-- ==== Sys2Proof/Machine/EngineAlu.lean ====
section
/-! DEFINITION. The loop engine's register instructions, Format R (R131): one meaning each, on the register set in use of engine `e`. -/

namespace Sys2Proof.Machine

/-- The exact result of an arithmetic shift by a signed count (R131); a shift right rounds down. -/
def shiftBy (v k : Int) : Int := if 0 ≤ k then v * 2 ^ k.toNat else v / 2 ^ (-k).toNat

/-- The rounding of RDA (R123): half up, or half to even where `even`. -/
def roundAcc (even : Bool) (v : Int) : Int :=
  if even && v % 2 ^ 24 == 0x800000 then (v + 2 ^ 23) / 2 ^ 25 * 2 ^ 25 else v + 2 ^ 23

/-- Steps 2 and 3 of R123: bits [47:24] of the value, or the bound of its sign with L. -/
def LeSet.readAcc (x : LeSet) (n : Nat) (v : Int) : LeSet :=
  let out := decide (v < -(2 ^ 47)) || decide ((2 ^ 23 - 1) * 2 ^ 24 < v)
  let r : Int := if out then (if v < 0 then -(2 ^ 23) else 2 ^ 23 - 1) else v / 2 ^ 24
  ((x.putD n (ux 24 r)).flagNZ r).flagL out

/-- The left shifts that bring a value with `n` fraction bits into [0.5, 1) or [-1, -0.5); `n` for 0 (R124). -/
def normCount (n : Nat) (v : Int) : Int :=
  if v = 0 then n else (n : Int) - 1 - (Nat.log2 (if v < 0 then v.natAbs - 1 else v.natAbs) : Nat) + (if v = -1 then 1 else 0)

/-- The result of RSQ for the accumulator pattern `v` > 2^45 (R131): a free value within 2^-22 of √(2^91 / v). -/
def rsqValue (v : Nat) : Nat :=
  let c := (Config.rsq (BitVec.ofNat 56 v)).toNat
  if (c - 2) * (c - 2) * v ≤ 2 ^ 91 ∧ 2 ^ 91 ≤ (c + 2) * (c + 2) * v ∧ c < 2 ^ 23 then c else min (Nat.sqrt (2 ^ 91 / v)) 0x7FFFFF

/-- The result of RCP for |v| > 2^22 (R131): 2^45 / v, and where that is no integer one of its two neighbours. -/
def rcpValue (v : Int) : Nat :=
  let c := (Config.rcp (BitVec.ofInt 24 v)).toNat
  if 2 ^ 45 % v ≠ 0 ∧ c = ux 24 (2 ^ 45 / v + 1) then c else ux 24 (2 ^ 45 / v)

/-- NOP: no effect (R131). -/
def execLeNop (e : Fin 16) (s : State) : Out :=
  liveNow s fun s =>
    s.leAlu e.val (useD []) madeNone fun x => x

/-- ADD: dA ← dB + dC, saturated (R131). -/
def execLeAdd (e : Fin 16) (a b c : Fin 32) (s : State) : Out :=
  liveNow s fun s =>
    s.leAlu e.val (useD [b, c]) madeNone fun x => x.resD a (x.sD b + x.sD c)

/-- SUB: dA ← dB − dC, saturated (R131). -/
def execLeSub (e : Fin 16) (a b c : Fin 32) (s : State) : Out :=
  liveNow s fun s =>
    s.leAlu e.val (useD [b, c]) madeNone fun x => x.resD a (x.sD b - x.sD c)

/-- NEG: dA ← −dB, saturated (R131). -/
def execLeNeg (e : Fin 16) (a b : Fin 32) (s : State) : Out :=
  liveNow s fun s =>
    s.leAlu e.val (useD [b]) madeNone fun x => x.resD a (-x.sD b)

/-- ABS: dA ← |dB|, saturated (R131). -/
def execLeAbs (e : Fin 16) (a b : Fin 32) (s : State) : Out :=
  liveNow s fun s =>
    s.leAlu e.val (useD [b]) madeNone fun x => x.resD a (x.sD b).natAbs

/-- MIN: dA ← the lesser of dB and dC (R131). -/
def execLeMin (e : Fin 16) (a b c : Fin 32) (s : State) : Out :=
  liveNow s fun s =>
    s.leAlu e.val (useD [b, c]) madeNone fun x => x.resNZ a (if x.sD b ≤ x.sD c then x.getD b else x.getD c)

/-- MAX: dA ← the greater of dB and dC (R131). -/
def execLeMax (e : Fin 16) (a b c : Fin 32) (s : State) : Out :=
  liveNow s fun s =>
    s.leAlu e.val (useD [b, c]) madeNone fun x => x.resNZ a (if x.sD c ≤ x.sD b then x.getD b else x.getD c)

/-- CLMP: dA ← min(max(dB, −|dC|), |dC|), with |−1| taken as 0x7F_FFFF (R131). -/
def execLeClmp (e : Fin 16) (a b c : Fin 32) (s : State) : Out :=
  liveNow s fun s =>
    s.leAlu e.val (useD [b, c]) madeNone fun x => let m := min ((x.sD c).natAbs : Int) 0x7FFFFF; x.resNZ a (ux 24 (min (max (x.sD b) (-m)) m))

/-- AND: dA ← the bitwise and of dB and dC (R131). -/
def execLeAnd (e : Fin 16) (a b c : Fin 32) (s : State) : Out :=
  liveNow s fun s =>
    s.leAlu e.val (useD [b, c]) madeNone fun x => x.resNZ a (Nat.land (x.getD b) (x.getD c))

/-- OR: dA ← the bitwise or of dB and dC (R131). -/
def execLeOr (e : Fin 16) (a b c : Fin 32) (s : State) : Out :=
  liveNow s fun s =>
    s.leAlu e.val (useD [b, c]) madeNone fun x => x.resNZ a (Nat.lor (x.getD b) (x.getD c))

/-- XOR: dA ← the bitwise xor of dB and dC (R131). -/
def execLeXor (e : Fin 16) (a b c : Fin 32) (s : State) : Out :=
  liveNow s fun s =>
    s.leAlu e.val (useD [b, c]) madeNone fun x => x.resNZ a (Nat.xor (x.getD b) (x.getD c))

/-- NOT: dA ← the bitwise complement of dB (R131). -/
def execLeNot (e : Fin 16) (a b : Fin 32) (s : State) : Out :=
  liveNow s fun s =>
    s.leAlu e.val (useD [b]) madeNone fun x => x.resNZ a (0xFFFFFF - x.getD b % 2 ^ 24)

/-- ASL: dA ← dB shifted left by k, saturated (R131). -/
def execLeAsl (e : Fin 16) (a b k : Fin 32) (s : State) : Out :=
  liveNow s fun s =>
    s.leAlu e.val (useD [b]) madeNone fun x => x.resD a (x.sD b * 2 ^ k.val)

/-- ASR: dA ← dB shifted arithmetically right by k (R131). -/
def execLeAsr (e : Fin 16) (a b k : Fin 32) (s : State) : Out :=
  liveNow s fun s =>
    s.leAlu e.val (useD [b]) madeNone fun x => x.resNZ a (ux 24 (x.sD b / 2 ^ k.val))

/-- LSR: dA ← dB shifted logically right by k (R131). -/
def execLeLsr (e : Fin 16) (a b k : Fin 32) (s : State) : Out :=
  liveNow s fun s =>
    s.leAlu e.val (useD [b]) madeNone fun x => x.resNZ a (x.getD b / 2 ^ k.val)

/-- MOVD: dA ← dB (R131). -/
def execLeMovd (e : Fin 16) (a b : Fin 32) (s : State) : Out :=
  liveNow s fun s =>
    s.leAlu e.val (useD [b]) madeNone fun x => x.putD a (x.getD b)

/-- SEL: dA ← dB if the condition holds, else dC (R131, R134). -/
def execLeSel (e : Fin 16) (a b c : Fin 32) (cc : Fin 16) (s : State) : Out :=
  liveNow s fun s =>
    s.leAlu e.val (fun x => (3, resSr) :: useD [b, c] x) madeNone fun x => x.putD a (if x.cond s.servo cc.val then x.getD b else x.getD c)

/-- CMP: the flags of dB − dC, exact (R131). -/
def execLeCmp (e : Fin 16) (b c : Fin 32) (s : State) : Out :=
  liveNow s fun s =>
    s.leAlu e.val (useD [b, c]) madeNone fun x => (x.flagNZ (x.sD b - x.sD c)).putBit srV (outS 24 (x.sD b - x.sD c))

/-- ADDA: aA ← aB + aC (R131). -/
def execLeAdda (e : Fin 16) (a b c : Fin 8) (s : State) : Out :=
  liveNow s fun s =>
    s.leAlu e.val (fun _ => useA 0 [b, c]) (fun _ => madeA [a]) fun x => x.resA a (x.sA b + x.sA c)

/-- SUBA: aA ← aB − aC (R131). -/
def execLeSuba (e : Fin 16) (a b c : Fin 8) (s : State) : Out :=
  liveNow s fun s =>
    s.leAlu e.val (fun _ => useA 0 [b, c]) (fun _ => madeA [a]) fun x => x.resA a (x.sA b - x.sA c)

/-- NEGA: aA ← −aB (R131). -/
def execLeNega (e : Fin 16) (a b : Fin 8) (s : State) : Out :=
  liveNow s fun s =>
    s.leAlu e.val (fun _ => useA 0 [b]) (fun _ => madeA [a]) fun x => x.resA a (-x.sA b)

/-- ABSA: aA ← |aB| (R131). -/
def execLeAbsa (e : Fin 16) (a b : Fin 8) (s : State) : Out :=
  liveNow s fun s =>
    s.leAlu e.val (fun _ => useA 0 [b]) (fun _ => madeA [a]) fun x => x.resA a (x.sA b).natAbs

/-- CLRA: aA ← 0 (R131). -/
def execLeClra (e : Fin 16) (a : Fin 8) (s : State) : Out :=
  liveNow s fun s =>
    s.leAlu e.val (fun _ => []) (fun _ => madeA [a]) fun x => x.resAE a 0

/-- MVA: aA ← aB (R131). -/
def execLeMva (e : Fin 16) (a b : Fin 8) (s : State) : Out :=
  liveNow s fun s =>
    s.leAlu e.val (fun _ => useA 0 [b]) (fun _ => madeA [a]) fun x => x.resAE a (x.sA b)

/-- LDA: aA ← dB placed at [47:24], sign-extended (R131). -/
def execLeLda (e : Fin 16) (a : Fin 8) (b : Fin 32) (s : State) : Out :=
  liveNow s fun s =>
    s.leAlu e.val (useD [b]) (fun _ => madeA [a]) fun x => x.resAE a (x.sD b * 2 ^ 24)

/-- ADDAD: aA ← aB + dC placed as for LDA (R131). -/
def execLeAddad (e : Fin 16) (a b : Fin 8) (c : Fin 32) (s : State) : Out :=
  liveNow s fun s =>
    s.leAlu e.val (fun x => useA 0 [b] ++ useD [c] x) (fun _ => madeA [a]) fun x => x.resA a (x.sA b + x.sD c * 2 ^ 24)

/-- SHA: aA ← aB shifted arithmetically by a signed count, left shifts saturated (R131). -/
def execLeSha (e : Fin 16) (a b : Fin 8) (k : BitVec 9) (s : State) : Out :=
  liveNow s fun s =>
    s.leAlu e.val (fun _ => useA 0 [b]) (fun _ => madeA [a]) fun x => x.resA a (shiftBy (x.sA b) k.toInt)

/-- SHAV: as SHA by the signed integer dC[6:0] (R131). -/
def execLeShav (e : Fin 16) (a b : Fin 8) (c : Fin 32) (s : State) : Out :=
  liveNow s fun s =>
    s.leAlu e.val (fun x => useA 0 [b] ++ useD [c] x) (fun _ => madeA [a]) fun x => x.resA a (shiftBy (x.sA b) (sx 7 (x.getD c)))

/-- CMPA: the flags of aB − aC, exact (R131). -/
def execLeCmpa (e : Fin 16) (b c : Fin 8) (s : State) : Out :=
  liveNow s fun s =>
    s.leAlu e.val (fun _ => useA 0 [b, c]) madeNone fun x => ((x.flagNZ (x.sA b - x.sA c)).flagE (x.sA b - x.sA c)).putBit srV (outS 56 (x.sA b - x.sA c))

/-- RDA: aB rounded into dA with saturation (R123). -/
def execLeRda (e : Fin 16) (a : Fin 32) (b : Fin 8) (s : State) : Out :=
  liveNow s fun s =>
    s.leAlu e.val (fun _ => useA 1 [b]) madeNone fun x => x.readAcc a (roundAcc (x.bit srRM) (x.sA b))

/-- RDT: aB truncated into dA with saturation (R123). -/
def execLeRdt (e : Fin 16) (a : Fin 32) (b : Fin 8) (s : State) : Out :=
  liveNow s fun s =>
    s.leAlu e.val (fun _ => useA 1 [b]) madeNone fun x => x.readAcc a (x.sA b)

/-- EXPA: dA ← the normalisation count of aB (R124). -/
def execLeExpa (e : Fin 16) (a : Fin 32) (b : Fin 8) (s : State) : Out :=
  liveNow s fun s =>
    s.leAlu e.val (fun _ => useA 1 [b]) madeNone fun x => (x.putD a (ux 24 (normCount 47 (x.sA b)))).putBit srZ (decide (normCount 47 (x.sA b) = 0))

/-- EXPD: dA ← the normalisation count of dB (R124). -/
def execLeExpd (e : Fin 16) (a b : Fin 32) (s : State) : Out :=
  liveNow s fun s =>
    s.leAlu e.val (useD [b]) madeNone fun x => (x.putD a (ux 24 (normCount 23 (x.sD b)))).putBit srZ (decide (normCount 23 (x.sD b) = 0))

/-- MPYA: aA ← dB·dC (R131). -/
def execLeMpya (e : Fin 16) (a : Fin 8) (b c : Fin 32) (s : State) : Out :=
  liveNow s fun s =>
    s.leAlu e.val (useD [b, c]) (fun _ => madeA [a]) fun x => x.resA a (x.sD b * x.sD c * 2)

/-- MACA: aA ← aA + dB·dC (R131). -/
def execLeMaca (e : Fin 16) (a : Fin 8) (b c : Fin 32) (s : State) : Out :=
  liveNow s fun s =>
    s.leAlu e.val (fun x => useA 0 [a] ++ useD [b, c] x) (fun _ => madeA [a]) fun x => x.resA a (x.sA a + x.sD b * x.sD c * 2)

/-- MSUA: aA ← aA − dB·dC (R131). -/
def execLeMsua (e : Fin 16) (a : Fin 8) (b c : Fin 32) (s : State) : Out :=
  liveNow s fun s =>
    s.leAlu e.val (fun x => useA 0 [a] ++ useD [b, c] x) (fun _ => madeA [a]) fun x => x.resA a (x.sA a - x.sD b * x.sD c * 2)

/-- SCS: dA ← sin and d(A+1) ← cos of the angle dB; an odd A is fault 1 (R131, R136). -/
def execLeScs (e : Fin 16) (a b : Fin 32) (s : State) : Out :=
  liveNow s fun s =>
    if a.val % 2 = 1 then s.leFault e.val 1
    else s.leAlu e.val (useD [b]) (fun x => [⟨2, x.phys a⟩, ⟨2, x.phys (a + 1)⟩]) fun x =>
      (x.putD a (sinWord (x.getD b))).putD (a.val + 1) (cosWord (x.getD b))

/-- RSQ: dA ← 1 / (2√x) for the value x of aB; x ≤ 0.25 gives 0x7F_FFFF and sets L (R131). -/
def execLeRsq (e : Fin 16) (a : Fin 32) (b : Fin 8) (s : State) : Out :=
  liveNow s fun s =>
    s.leAlu e.val (fun _ => useA 1 [b]) (fun x => [⟨2, x.phys a⟩]) fun x => let v := x.sA b; if v ≤ 2 ^ 45 then (x.putD a 0x7FFFFF).flagL true else x.putD a (rsqValue v.toNat)

/-- RCP: dA ← 1 / (2·dB); |dB| ≤ 0.5 gives 0x7F_FFFF or 0x80_0000 by sign and sets L (R131). -/
def execLeRcp (e : Fin 16) (a b : Fin 32) (s : State) : Out :=
  liveNow s fun s =>
    s.leAlu e.val (useD [b]) (fun x => [⟨2, x.phys a⟩]) fun x => let v := x.sD b; if v.natAbs ≤ 2 ^ 22 then (x.putD a (if v < 0 then 0x800000 else 0x7FFFFF)).flagL true else x.putD a (rcpValue v)

/-- MVP: pA ← pB (R131). -/
def execLeMvp (e : Fin 16) (a b : Fin 8) (s : State) : Out :=
  liveNow s fun s =>
    s.leAlu e.val (fun _ => [(0, resP b)]) (fun _ => [⟨3, resP a⟩]) fun x => x.putP a (x.getP b)

/-- ADDP: pA ← pB + dC[17:0] (R131). -/
def execLeAddp (e : Fin 16) (a b : Fin 8) (c : Fin 32) (s : State) : Out :=
  liveNow s fun s =>
    s.leAlu e.val (fun x => (2, resP b) :: useD [c] x) (fun _ => [⟨3, resP a⟩]) fun x => x.putP a (x.getP b + x.getD c % 2 ^ 18)

/-- ADDPI: pA ← pB + signed IMM9 (R131). -/
def execLeAddpi (e : Fin 16) (a b : Fin 8) (k : BitVec 9) (s : State) : Out :=
  liveNow s fun s =>
    s.leAlu e.val (fun _ => [(2, resP b)]) (fun _ => [⟨3, resP a⟩]) fun x => x.putP a (ux 18 ((x.getP b : Int) + k.toInt))

/-- MVDP: pA ← dB[17:0] (R131). -/
def execLeMvdp (e : Fin 16) (a : Fin 8) (b : Fin 32) (s : State) : Out :=
  liveNow s fun s =>
    s.leAlu e.val (useD [b]) (fun _ => [⟨3, resP a⟩]) fun x => x.putP a (x.getD b)

/-- MVPD: dA ← pB, zero-extended (R131). -/
def execLeMvpd (e : Fin 16) (a : Fin 32) (b : Fin 8) (s : State) : Out :=
  liveNow s fun s =>
    s.leAlu e.val (fun _ => [(0, resP b)]) madeNone fun x => x.putD a (x.getP b)

/-- MTS: the special register of code c ← dB, truncated to its width (R131, R136). -/
def execLeMts (e : Fin 16) (c b : Fin 32) (s : State) : Out :=
  liveNow s fun s =>
    s.spWrite e.val c.val ((s.set' e.val).getD b) (useD [b] (s.set' e.val))

/-- MFS: dA ← the special register of code c, zero-extended; codes 29–31 are fault 1 (R131, R136). -/
def execLeMfs (e : Fin 16) (a c : Fin 32) (s : State) : Out :=
  liveNow s fun s =>
    match s.spGet e.val (s.set' e.val) c.val with
    | some v => s.leAlu e.val (useD []) madeNone fun x => x.putD a v
    | none => s.leFault e.val 1

/-- CLRL: clears L (R131). -/
def execLeClrl (e : Fin 16) (s : State) : Out :=
  liveNow s fun s =>
    s.leAlu e.val (useD []) madeNone fun x => x.putBit srL false

end Sys2Proof.Machine
end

- _Activity_
Given the data above, transcribe exactly the lines from the one containing "sign and sets L (R131). -/" down to the one containing "IMM9 (R131). -/", and no others.

- _Your solution_
/-- RCP: dA ← 1 / (2·dB); |dB| ≤ 0.5 gives 0x7F_FFFF or 0x80_0000 by sign and sets L (R131). -/
def execLeRcp (e : Fin 16) (a b : Fin 32) (s : State) : Out :=
  liveNow s fun s =>
    s.leAlu e.val (useD [b]) (fun x => [⟨2, x.phys a⟩]) fun x => let v := x.sD b; if v.natAbs ≤ 2 ^ 22 then (x.putD a (if v < 0 then 0x800000 else 0x7FFFFF)).flagL true else x.putD a (rcpValue v)

/-- MVP: pA ← pB (R131). -/
def execLeMvp (e : Fin 16) (a b : Fin 8) (s : State) : Out :=
  liveNow s fun s =>
    s.leAlu e.val (fun _ => [(0, resP b)]) (fun _ => [⟨3, resP a⟩]) fun x => x.putP a (x.getP b)

/-- ADDP: pA ← pB + dC[17:0] (R131). -/
def execLeAddp (e : Fin 16) (a b : Fin 8) (c : Fin 32) (s : State) : Out :=
  liveNow s fun s =>
    s.leAlu e.val (fun x => (2, resP b) :: useD [c] x) (fun _ => [⟨3, resP a⟩]) fun x => x.putP a (x.getP b + x.getD c % 2 ^ 18)

/-- ADDPI: pA ← pB + signed IMM9 (R131). -/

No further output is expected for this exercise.